> Provided entries
/-- `SET 1,C` (0xCB 0xC9), R275. -/
def execSet1C (s : State) : Host.Outcome State Fault Refusal :=
  .next ((s.assertBit 1 .c).addCycles (s.costCb 0xC9))

/-- `SET 1,D` (0xCB 0xCA), R275. -/
def execSet1D (s : State) : Host.Outcome State Fault Refusal :=
  .next ((s.assertBit 1 .d).addCycles (s.costCb 0xCA))

/-- `SET 1,E` (0xCB 0xCB), R275. -/
def execSet1E (s : State) : Host.Outcome State Fault Refusal :=
  .next ((s.assertBit 1 .e).addCycles (s.costCb 0xCB))

/-- `SET 1,H` (0xCB 0xCC), R275. -/
def execSet1H (s : State) : Host.Outcome State Fault Refusal :=
  .next ((s.assertBit 1 .h).addCycles (s.costCb 0xCC))

/-- `SET 1,L` (0xCB 0xCD), R275. -/
def execSet1L (s : State) : Host.Outcome State Fault Refusal :=
  .next ((s.assertBit 1 .l).addCycles (s.costCb 0xCD))

/-- `SET 1,(HL)` (0xCB 0xCE), R275. -/
def execSet1IndHl (s : State) : Host.Outcome State Fault Refusal :=
  .next ((s.assertBit 1 .indHl).addCycles (s.costCb 0xCE))

/-- `SET 1,A` (0xCB 0xCF), R275. -/
def execSet1A (s : State) : Host.Outcome State Fault Refusal :=
  .next ((s.assertBit 1 .a).addCycles (s.costCb 0xCF))

/-- `SET 2,B` (0xCB 0xD0), R275. -/
def execSet2B (s : State) : Host.Outcome State Fault Refusal :=
  .next ((s.assertBit 2 .b).addCycles (s.costCb 0xD0))

/-- `SET 2,C` (0xCB 0xD1), R275. -/
def execSet2C (s : State) : Host.Outcome State Fault Refusal :=
  .next ((s.assertBit 2 .c).addCycles (s.costCb 0xD1))

/-- `SET 2,D` (0xCB 0xD2), R275. -/
def execSet2D (s : State) : Host.Outcome State Fault Refusal :=
  .next ((s.assertBit 2 .d).addCycles (s.costCb 0xD2))

/-- `SET 2,E` (0xCB 0xD3), R275. -/
def execSet2E (s : State) : Host.Outcome State Fault Refusal :=
  .next ((s.assertBit 2 .e).addCycles (s.costCb 0xD3))

/-- `SET 2,H` (0xCB 0xD4), R275. -/
def execSet2H (s : State) : Host.Outcome State Fault Refusal :=
  .next ((s.assertBit 2 .h).addCycles (s.costCb 0xD4))

/-- `SET 2,L` (0xCB 0xD5), R275. -/
def execSet2L (s : State) : Host.Outcome State Fault Refusal :=
  .next ((s.assertBit 2 .l).addCycles (s.costCb 0xD5))

/-- `SET 2,(HL)` (0xCB 0xD6), R275. -/
def execSet2IndHl (s : State) : Host.Outcome State Fault Refusal :=
  .next ((s.assertBit 2 .indHl).addCycles (s.costCb 0xD6))

/-- `SET 2,A` (0xCB 0xD7), R275. -/
def execSet2A (s : State) : Host.Outcome State Fault Refusal :=
  .next ((s.assertBit 2 .a).addCycles (s.costCb 0xD7))

/-- `SET 3,B` (0xCB 0xD8), R275. -/
def execSet3B (s : State) : Host.Outcome State Fault Refusal :=
  .next ((s.assertBit 3 .b).addCycles (s.costCb 0xD8))

/-- `SET 3,C` (0xCB 0xD9), R275. -/
def execSet3C (s : State) : Host.Outcome State Fault Refusal :=
  .next ((s.assertBit 3 .c).addCycles (s.costCb 0xD9))

/-- `SET 3,D` (0xCB 0xDA), R275. -/
def execSet3D (s : State) : Host.Outcome State Fault Refusal :=
  .next ((s.assertBit 3 .d).addCycles (s.costCb 0xDA))

/-- `SET 3,E` (0xCB 0xDB), R275. -/
def execSet3E (s : State) : Host.Outcome State Fault Refusal :=
  .next ((s.assertBit 3 .e).addCycles (s.costCb 0xDB))

/-- `SET 3,H` (0xCB 0xDC), R275. -/
def execSet3H (s : State) : Host.Outcome State Fault Refusal :=
  .next ((s.assertBit 3 .h).addCycles (s.costCb 0xDC))

/-- `SET 3,L` (0xCB 0xDD), R275. -/
def execSet3L (s : State) : Host.Outcome State Fault Refusal :=
  .next ((s.assertBit 3 .l).addCycles (s.costCb 0xDD))

/-- `SET 3,(HL)` (0xCB 0xDE), R275. -/
def execSet3IndHl (s : State) : Host.Outcome State Fault Refusal :=
  .next ((s.assertBit 3 .indHl).addCycles (s.costCb 0xDE))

> What is expected
Which lines belong in the answer? Exactly those from the first line of the entries through the line holding "0xD3), R275. -/", inclusive, copied unchanged.

> Finished exercise
/-- `SET 1,C` (0xCB 0xC9), R275. -/
def execSet1C (s : State) : Host.Outcome State Fault Refusal :=
  .next ((s.assertBit 1 .c).addCycles (s.costCb 0xC9))

/-- `SET 1,D` (0xCB 0xCA), R275. -/
def execSet1D (s : State) : Host.Outcome State Fault Refusal :=
  .next ((s.assertBit 1 .d).addCycles (s.costCb 0xCA))

/-- `SET 1,E` (0xCB 0xCB), R275. -/
def execSet1E (s : State) : Host.Outcome State Fault Refusal :=
  .next ((s.assertBit 1 .e).addCycles (s.costCb 0xCB))

/-- `SET 1,H` (0xCB 0xCC), R275. -/
def execSet1H (s : State) : Host.Outcome State Fault Refusal :=
  .next ((s.assertBit 1 .h).addCycles (s.costCb 0xCC))

/-- `SET 1,L` (0xCB 0xCD), R275. -/
def execSet1L (s : State) : Host.Outcome State Fault Refusal :=
  .next ((s.assertBit 1 .l).addCycles (s.costCb 0xCD))

/-- `SET 1,(HL)` (0xCB 0xCE), R275. -/
def execSet1IndHl (s : State) : Host.Outcome State Fault Refusal :=
  .next ((s.assertBit 1 .indHl).addCycles (s.costCb 0xCE))

/-- `SET 1,A` (0xCB 0xCF), R275. -/
def execSet1A (s : State) : Host.Outcome State Fault Refusal :=
  .next ((s.assertBit 1 .a).addCycles (s.costCb 0xCF))

/-- `SET 2,B` (0xCB 0xD0), R275. -/
def execSet2B (s : State) : Host.Outcome State Fault Refusal :=
  .next ((s.assertBit 2 .b).addCycles (s.costCb 0xD0))

/-- `SET 2,C` (0xCB 0xD1), R275. -/
def execSet2C (s : State) : Host.Outcome State Fault Refusal :=
  .next ((s.assertBit 2 .c).addCycles (s.costCb 0xD1))

/-- `SET 2,D` (0xCB 0xD2), R275. -/
def execSet2D (s : State) : Host.Outcome State Fault Refusal :=
  .next ((s.assertBit 2 .d).addCycles (s.costCb 0xD2))

/-- `SET 2,E` (0xCB 0xD3), R275. -/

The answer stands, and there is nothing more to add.